Tourangeau and his colleagues (in press) provide a more comprehensive summary of the prior work comparing smartphones with tablets or PCs (see also Couper et al., 2017).
Still, the past studies have their limitations. Most of them were done in Europe and, with the ones in Russia, some respondents completed the survey on low-tech feature phones rather than on smartphones. In addition, the experiments are often prey to substantial noncompliance, with respondents randomly assigned to one device instead using another device to do the survey. On the whole, though, the results are reassuring—responses by smartphones appear to be very similar to responses obtained by tablet or PC and the differences that are found (such as differences in item nonresponse) are not very large (Couper et al., 2017).

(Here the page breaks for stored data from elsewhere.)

-- ==== Sys2Proof/Syntax.lean ====
section
/-!
DEFINITION. The one inductive of what the device does: one constructor per row of the opcode table.
A row with a place in the opcode map (R175 to R178) is an instruction of a core, with its operands.
Every other row is a step of the device named in spec/95: its arguments name the unit it happens at and,
where an agent outside the device decides something (host, peer chip, physics), what that agent supplies.
-/

namespace Sys2Proof

/-- Scalar register number, R160. -/
abbrev SReg := Fin 32
/-- Capability register number, R160. -/
abbrev CReg := Fin 16
/-- Predicate number, R160. -/
abbrev PReg := Fin 16
/-- Mask register number, R160. -/
abbrev MReg := Fin 16
/-- Region register number, R160. -/
abbrev GReg := Fin 32
/-- Branch target register number, R160. -/
abbrev BReg := Fin 8
/-- Vector name: v0-v511 are 0-511, o0-o95 are 512-607, y0-y31 are 608-639, R161. -/
abbrev VReg := Fin 640
/-- The predicate of the .NB form, when the word has nb = 1, R259. -/
abbrev NB := Option PReg
/-- Step code of a walked slot, R260. -/
abbrev Step := BitVec 3
/-- A run of bytes, lowest address first, R7. -/
abbrev Bytes := List (BitVec 8)
/-- Die numbers in order of preference, R132. -/
abbrev Dies := List Nat
/-- Block or word indices. -/
abbrev Blocks := List Nat

/-- Element types by type code, R42. -/
inductive Ty where
  | i8 | i16 | i32 | i64 | n8 | n16 | n32 | n64
  | f4 | e4m3 | e5m2 | bf16 | f16 | f32 | f64 | a56
  deriving DecidableEq, Repr

/-- Rounding modes, R43. -/
inductive Rnd where
  | rne | rtz | rup | rdn | rsr
  deriving DecidableEq, Repr

/-- Orderings of template TM, R164. -/
inductive Ord where
  | rlx | acq | rel | ar
  deriving DecidableEq, Repr

/-- Scopes, R164, R356. -/
inductive Scope where
  | core | team | chip | dom | sys
  deriving DecidableEq, Repr

/-- Integer conditions, R197. -/
inductive ICond where
  | eq | ne | lt | ltu | ge | geu | le | leu | gt | gtu | tst | ntst
  deriving DecidableEq, Repr

/-- Scalar float conditions, R198. -/
inductive FCond where
  | eq | ne | lt | le | un | ord
  deriving DecidableEq, Repr

/-- Lane compare conditions, R241. -/
inductive VCond where
  | eq | ne | lt | le | gt | ge | un | ord | tst | ntst
  deriving DecidableEq, Repr

/-- The queues of a core, R66, R308: one per engine, and one per copy channel. -/
inductive Queue where
  | matrix | stream | transpose | copy (c : Fin 4) | walker | board
  deriving DecidableEq, Repr
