-- ==== Sys2Proof/Machine/State.lean ====
section
/-!
DEFINITION. The state of one package as plain data: everything the manual gives the machine, named as the manual
names it, in the order of INVENTORY.md. Sparse maps (`SMap`) hold their default for every key they do not list.
-/

namespace Sys2Proof.Machine

open Sys2Proof

/-- A capability, R19. -/
abbrev Cap := BitVec 128

/-- The null capability, R19. -/
def nullCap : Cap := 0

/-! ### The thread of a core -/

/-- What the thread of a core does. -/
inductive RunState where
  /-- no team's thread is on the core -/
  | idle
  /-- fetching and issuing groups -/
  | running
  /-- after `HALT`, R225 -/
  | halted
  /-- stopped by `BRK` for the debug port, R224, R517 -/
  | broken
  /-- stopped for a save: at a safe point with its live map, or forced (R446) -/
  | stopped (map : Option (BitVec 12))
  deriving DecidableEq, Repr

/-- A hardware-loop level, R216: start and end word offsets and passes left. -/
structure Loop where
  start : BitVec 48
  last : BitVec 48
  count : Word
  deriving DecidableEq, Repr

/-- The arrival mark of `RVARW`, R391. -/
structure Mark where
  pt : Nat
  phase : BitVec 32
  pc : BitVec 48
  deriving DecidableEq, Repr

/-- An outstanding arrival or leave at a rendezvous point, R390, R392: the phase arrived at, the engines counted
by its mask with the posts and the unresolved units made before it (sequence numbers), the access-unit operations it
follows, and whether it is registered. -/
structure Arrival where
  pt : Nat
  leave : Bool
  phase : BitVec 32
  mask : BitVec 6
  counted : List (BitVec 32)
  units : List (BitVec 32)
  after : Nat
  registered : Bool
  deriving DecidableEq, Repr

/-- The scalar, capability, predicate, mask, region, branch-target and vector registers, R160. -/
structure Regs where
  s : SMap Word
  c : SMap Cap
  p : BitVec 16
  m : SMap Mask
  g : SMap Word
  b : SMap (BitVec 48)
  v : SMap Row
  deriving DecidableEq, Repr

/-- The reset value of a bound register, R478. -/
def bndReset : Word := 0x7F80000FF80000D0

/-- The special registers a context saves or a partition resets, R163. -/
structure Specials where
  cyc : Word
  vt : Word
  fflags : FFlags
  aflags : BitVec 4
  rngl : BitVec 32
  rnge : BitVec 32
  gens : List (BitVec 32)
  gfail : Word
  stgmap : Word
  bpend : Word
  loops : List Loop
  tmrank : BitVec 5
  tmsize : BitVec 6
  tmid : BitVec 24
  tmcount : BitVec 24
  mb : SMap Word
  bnd : SMap Word
  gt : SMap Word
  epc : BitVec 48
  ecause : BitVec 23
  einfo : Word
  evec : Word
  deriving DecidableEq, Repr

/-- What the thread waits in, where the wait itself is state: `WFE` with its mask and whether a mailbox rose
since issue (R223), `SYSC` with its service (R221), `SIGWAIT` with the operation that reads its word (R384),
`SNAP` for the cut it has asked for (R459), `POSTM` at a record that a task is still writing, with its cursor and limit
registers, the limit, the records posted and the cursor (R296). Every other wait is a group that has not issued. -/
inductive Wait where
  | none
  | wfe (mask : BitVec 16) (rose : Bool)
  | sysc (service : BitVec 16)
  | sigwait (id : Nat)
  | snap
  | postm (sx sy : SReg) (lim n : Nat) (cur : Word)
  deriving DecidableEq, Repr

/-! ### Traps -/

/-- How a trap is delivered, R430. -/
inductive Delivery where
  | precise | afterIssue | after | engine | boundary
  deriving DecidableEq, Repr

/-- A trap that waits to be taken or is being taken, R426 to R430. `resume` is the offset R430 gives `%epc`;
`report` is the MMX report and `record` the task's record, where there is one (R429). -/
structure Trap where
  delivery : Delivery
  cause : BitVec 8
  reason : BitVec 8
  word : BitVec 2
  remote : Bool
  info : Word
  seq : BitVec 32
  report : List Word
  record : List Word
  /-- groups have issued since the one that caused it -/
  late : Bool
  deriving DecidableEq, Repr

/-! ### The decoupled access unit -/

/-- What an operation of the access unit does at its port, R206, R294, R379, R383, R384. A fence accesses nothing: it
stands in the queue for the pairs it orders (R385); a reduction stands here only in a pending set (R366, R430). -/
inductive AccKind where
  | load (t : Ty) (d : SReg)
  | loadRegion (d : GReg)
  | store
  | rmw (op : RmwOp) (t : Ty) (d : SReg)
  | wait (t : Ty) (b : Word) (d : SReg)
  | fence
  | red (op : RmwOp) (t : Ty)
  deriving DecidableEq, Repr

/-- Where an operation of the access unit stands. -/
inductive AccPhase where
  /-- in the queue, R438 -/
  | queued
  /-- entered in the active-region directory, R362 -/
  | entered
  /-- on its way to a port or a flow, R352, R353 -/
  | sent
  /-- met a page fault at its port, where the unit halts, and not performed since, R353, R438 -/
  | paged
  /-- performed; a load's value has not been written to its register -/
  | performed
  deriving DecidableEq, Repr

/-- An operation with its captured operands, R438. `id` rises with issue; `rank` is its place in the order that R352
keeps, which differs from `id` only for operations that a handler's return puts back (R433); `grp` numbers the group,
`word` its word. `data` is B, `cmp` is D of R379. -/
structure AccOp where
  id : Nat
  rank : Nat
  grp : Nat
  word : BitVec 2
  kind : AccKind
  cap : Cap
  addr : Nat
  len : Nat
  ord : Ord
  scope : Scope
  data : BitVec 128
  cmp : BitVec 128
  stamp : Word
  phase : AccPhase
  result : BitVec 128
  deriving DecidableEq, Repr

/-- An entry of the combining buffer, R380, with the group and the word of the `RED` that made it; `joined` lists the groups
of the reductions combined into it. -/
structure RedEntry where
  id : Nat
  rank : Nat
  grp : Nat
  joined : List Nat
  word : BitVec 2
  op : RmwOp
  t : Ty
  cap : Cap
  addr : Nat
  len : Nat
  scope : Scope
  ord : Ord
  data : BitVec 64
  made : Nat
  entered : Bool
  flushing : Bool
  sent : Bool
  stamp : Word
  deriving DecidableEq, Repr

/-! ### The window -/

/-- The states of an entry, R292. Free entries are not listed, Reserved ones are the captured records of a unit,
and Ready is a waiting entry for which every condition of R307 holds. -/
inductive EState where
  | waiting | queued | executing | completed | unit
  deriving DecidableEq, Repr

/-- A party a record depends on, R300: an entry or an unresolved unit, by sequence number, or the held boxes of a
segment. A write-after-read dependence names the read boxes of an entry, which may stay as held boxes (R319). -/
inductive Party where
  | entry (seq : BitVec 32)
  | reads (seq : BitVec 32)
  | unit (seq : BitVec 32)
  | held (segment : Nat)
  deriving DecidableEq, Repr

We carried out a randomized field experiment that attempted to minimize some of the problems with the prior work. First, our study used samples selected via address-based sampling, and respondents were contacted and recruited by field interviewers. Second, we randomly assigned respondents to one of the three devices (a smartphone, tablet, or laptop computer). To reduce any selection effects, we informed participants which device—smartphone, tablet, or laptop—they were assigned to only after they had agreed to complete the questionnaire. Third, the interviewers provided the device, so that all the interviews were done on the same smartphone, tablet, or laptop. Noncompliance was not possible in our study; the web program would only accept data provided on the assigned device.
We examined five main outcomes: item nonresponse, straightlining; completion times, scale reliability (assessed by coefficient α, scale information functions, and differential item functioning [DIF]), and scale validity (assessed by construct validity coefficients).
In each case, we tested the hypothesis that the outcomes would differ across the three types of devices.
Method
Sample
We selected address-based samples in each of eight counties around the United States; the samples in each county were designed to represent the adult household population there. The counties themselves were selected purposively based on the availability of experienced field staff. Still, the eight sample counties encompassed a range of different types of areas. Seven were in metropolitan statistical areas and the other was rural; one of the seven metropolitan areas involved a small central city. The eight counties included all four Census regions.
Within each county, we selected a full probability sample of addresses (i.e., every address had a known and nonzero probability of selection.) We used Census block groups as the second-stage sampling units (SSUs). Six SSUs were selected from each county with probabilities proportional to size (in housing units). One SSU was on a military base and was replaced with the next SSU in the county. In total, we selected 1,824 addresses, 228 within each sample county and 38 in each sample SSU. One hundred and forty-two of the addresses were vacant, could not be found, or turned out not to be dwellings, leaving a final sample of 1,682 occupied dwelling units.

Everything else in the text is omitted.